MRI plays a vital role to evaluate lymphatic malformations, which contain fluid, but may appear solid on CT. Lymphatic malformations demonstrate variable T1 SI, due to different amounts of proteinaceous fluid present^10,13 and high T2 SI, often showing multiple tubular channels or septa. Some may demonstrate no enhancement or slow enhancement due to third spacing of gadolinium, especially in cases of lymphatic duct obstruction, or diffuse non-mass-like enhancement if they have a venous component such as in venolymphatic lesions. However, nodular enhancement should be viewed with suspicion and either closely followed or biopsied.¹²

The high soft tissue contrast of MRI helps in guiding the site for biopsy in areas with enhancing nodular components or restricted diffusion on DWI. On DWI, tissues with high cellularity (i.e. tumors) demonstrate restricted water diffusion and produce a higher SI on higher b-value imaging, and low ADC values.¹⁴

MRI is valuable to identify microscopic and macroscopic fat. Chemical shift T1 GRE imaging utilizing in- and out-of-phase imaging enables identification of microscopic (intravoxel) fat by demonstrating significant signal decrease on the out-of-phase compared to in-phase sequences. This is useful fto detect not only thymic hyperplasia but also dermoid cysts containing intravoxel fat.¹⁵ Additionally, macroscopic fat in mature teratomas, thymolipomas, lipomas and liposarcomas (Figure 5) can be identified on fat saturation imaging. Macroscopic fat will show high T1 and T2 SI and demonstrate signal decrease on fat saturated sequences.¹⁶

Figure 5.

42-year-old woman with an incidental mediastinal mass discovered on chest radiograph (not shown) performed to screen for tuberculosis. Contrast enhanced CT chest (A) demonstrates a large anterior mediastinal mass occupying a large portion of the left hemithorax (open arrows). The mass contains fat (stars) and soft tissue density components including large round soft tissue mass (solid arrow). Axial T1-weighted 3D GRE image without (B) and with fat saturation (C) pre-gadolinium, and axial BH ultrafast SE T2-weighted (D) images demonstrate areas within the mass of high T1 signal intensity (B, stars) and high T2 signal intensity (D, stars) and SI drop on T1-weighted fat saturation image (C, stars), consistent with macroscopic fat. Axial T1-weighted 3D GRE fat post-gadolinium (E) and subtraction (F) images show partial enhancement of the rounded mass (curved arrow). Surgical resection confirmed liposarcoma. The rounded mass component showing heterogeneous signal intensity on all pulse sequences corresponded to myxofibrosarcomatous pattern on pathology. The enhancing solid component which demonstrated low T2 signal intensity corresponds to the fibrous component, while the subtle T1 hypointense (B, triangle) and subtle T2 hyperintense (D, triangle) non-enhancing component (E, F triangle) correspond to the myxoid component.

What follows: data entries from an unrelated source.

-- ==== Sys2Proof/Laws/Memory.lean ====
section
/-! SUPPORT. The laws of Memory: reading after a write, and that a write keeps the canonical form and the bound. -/

namespace Sys2Proof.Machine

theorem Memory.wf_nil : Memory.wf [] := by simp [Memory.wf]

/-- A cell can stand in front of a canonical memory when its index is below every other and it says something. -/
theorem Memory.wf_cons {c : Cell} {m : Memory} :
    Memory.wf (c :: m) ↔ (∀ d ∈ m, c.1 < d.1) ∧ c.2 ≠ unlistedWord ∧ Memory.wf m := by
  simp only [Memory.wf, List.pairwise_cons, List.mem_cons, forall_eq_or_imp]
  tauto

/-- An index below every listed one reads as an unlisted element. -/
theorem Memory.read_below {m : Memory} {a : Nat} (h : ∀ c ∈ m, a < c.1) : Memory.read m a = unlistedWord := by
  induction m with
  | nil => rfl
  | cons c m ih =>
    have hc : a ≠ c.1 := Nat.ne_of_lt (h c (by simp))
    rw [Memory.read, if_neg hc]
    exact ih fun d hd => h d (by simp [hd])

theorem Memory.read_put (m : Memory) (a b : Nat) (v : Word) (h : v = unlistedWord → Memory.read m a = unlistedWord) :
    Memory.read (Memory.put a v m) b = if b = a then v else Memory.read m b := by
  unfold Memory.put
  by_cases hv : v = unlistedWord
  · rw [if_pos hv]
    by_cases hb : b = a
    · rw [if_pos hb, hb, h hv, hv]
    · rw [if_neg hb]
  · rw [if_neg hv, Memory.read]

/-- Reading after a write, in a canonical memory: the written element is the value, every other one is as before. -/
theorem Memory.read_write {m : Memory} (hm : Memory.wf m) (a b : Nat) (v : Word) :
    Memory.read (Memory.write m a v) b = if b = a then v else Memory.read m b := by
  induction m with
  | nil => exact Memory.read_put [] a b v fun _ => rfl
  | cons c m ih =>
    obtain ⟨hlt, hne, htail⟩ := Memory.wf_cons.mp hm
    rcases c with ⟨i, u⟩
    rw [Memory.write]
    rcases Nat.lt_trichotomy a i with h | h | h
    · rw [if_pos h, Memory.read_put]
      refine fun _ => Memory.read_below fun d hd => ?_
      rcases List.mem_cons.mp hd with rfl | hd
      · exact h
      · exact Nat.lt_trans h (hlt d hd)
    · subst h
      rw [if_neg (Nat.lt_irrefl a), if_pos rfl, Memory.read_put _ _ _ _ fun _ => Memory.read_below hlt, Memory.read]
      by_cases hb : b = a <;> simp [hb]
    · rw [if_neg (Nat.not_lt_of_gt h), if_neg (Nat.ne_of_gt h), Memory.read, Memory.read, ih htail]
      by_cases hb : b = i
      · have : b ≠ a := by omega
        rw [if_pos hb, if_neg this, if_pos hb]
      · rw [if_neg hb, if_neg hb]

/-- Every index listed after a write is the written one or was listed before. -/
theorem Memory.mem_write {m : Memory} {a : Nat} {v : Word} {c : Cell} (h : c ∈ Memory.write m a v) : c.1 = a ∨ c ∈ m := by
  have put {n : Memory} (h : c ∈ Memory.put a v n) : c.1 = a ∨ c ∈ n := by
    unfold Memory.put at h
    split at h
    · exact .inr h
    · rcases List.mem_cons.mp h with rfl | h
      · exact .inl rfl
      · exact .inr h
  induction m with
  | nil => exact put h
  | cons d m ih =>
    rcases d with ⟨i, u⟩
    rw [Memory.write] at h
    split at h
    · exact put h
    · split at h
      · exact (put h).imp_right (by simp +contextual)
      · rcases List.mem_cons.mp h with rfl | h
        · simp
        · exact (ih h).imp_right (by simp +contextual)

/-- A write keeps the canonical form. -/
theorem Memory.wf_write {m : Memory} (hm : Memory.wf m) (a : Nat) (v : Word) : Memory.wf (Memory.write m a v) := by
  have put {n : Memory} (hlt : ∀ d ∈ n, a < d.1) (hn : Memory.wf n) : Memory.wf (Memory.put a v n) := by
    unfold Memory.put
    split
    · exact hn
    · exact Memory.wf_cons.mpr ⟨hlt, ‹_›, hn⟩
  induction m with
  | nil => exact put (by simp) Memory.wf_nil
  | cons c m ih =>
    obtain ⟨hlt, hne, htail⟩ := Memory.wf_cons.mp hm
    rcases c with ⟨i, u⟩
    rw [Memory.write]
    split
    · next h =>
      refine put (fun d hd => ?_) hm
      rcases List.mem_cons.mp hd with rfl | hd
      · exact h
      · exact Nat.lt_trans h (hlt d hd)
    · split
      · next h => exact put (by simpa [h] using hlt) htail
      · next h1 h2 =>
        refine Memory.wf_cons.mpr ⟨fun d hd => ?_, hne, ih htail⟩
        rcases Memory.mem_write hd with h | h
        · simp only; omega
        · exact hlt d h

/-- A write inside a bound keeps every listed index inside it. -/
theorem Memory.bound_write {m : Memory} {n a : Nat} (h : ∀ c ∈ m, c.1 < n) (ha : a < n) (v : Word) :
    ∀ c ∈ Memory.write m a v, c.1 < n := by
  intro c hc
  rcases Memory.mem_write hc with rfl | hc
  · exact ha
  · exact h c hc

end Sys2Proof.Machine
end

Dynamic MRI utilizing cinematic balanced SSFP can assess adherence or invasion of a mediastinal mass to adjacent chest wall^17,18 or cardiovascular structures. The absence of a sliding motion between a lesion and an adjacent structure is highly suspicious for involvement or invasion.

Finally, MRI is indicated to differentiate the types of neurogenic tumors (schwannomas, neurofibromas and ganglioneuromas)^19
-21 (Figure 6) that may have similar CT features, and in the evaluation of intraspinal and neural extension of the tumor.²²

Figure 6.

56-year-old woman with a mass discovered on chest radiograph. Sagittal T1-weighted (A), sagittal T2-weighted fast SE (B) and axial T2-weighted FSE (D) images demonstrate a large left lower paraspinal mass (solid arrow) at the T10 vertebral body, isointense to muscle on T1-weighted and low T2 signal intensity. The mass contains one large (star) and multiple small (open arrows) low T1 and high T2 signal intensity foci that do not enhance on the post-gadolinium fat saturated T1-weighted sagittal (C) and axial (E) images, in keeping with cystic components. The mass otherwise shows homogeneous enhancement on the post-gadolinium fat saturated T1-weighted GRE images of the solid components. The lesion does not involve the neural foramen. Surgical resection confirmed a cystic schwannoma.

Image quality is optimized by choosing breath-hold imaging over respiratory gating to eliminate respiratory motion artifact, and is best achieved with sequences which last < 20 seconds.²³ Multiple stacks (ie. multiple breath holds) should be used to cover the necessary volume when imaging cannot be obtained in 20 seconds.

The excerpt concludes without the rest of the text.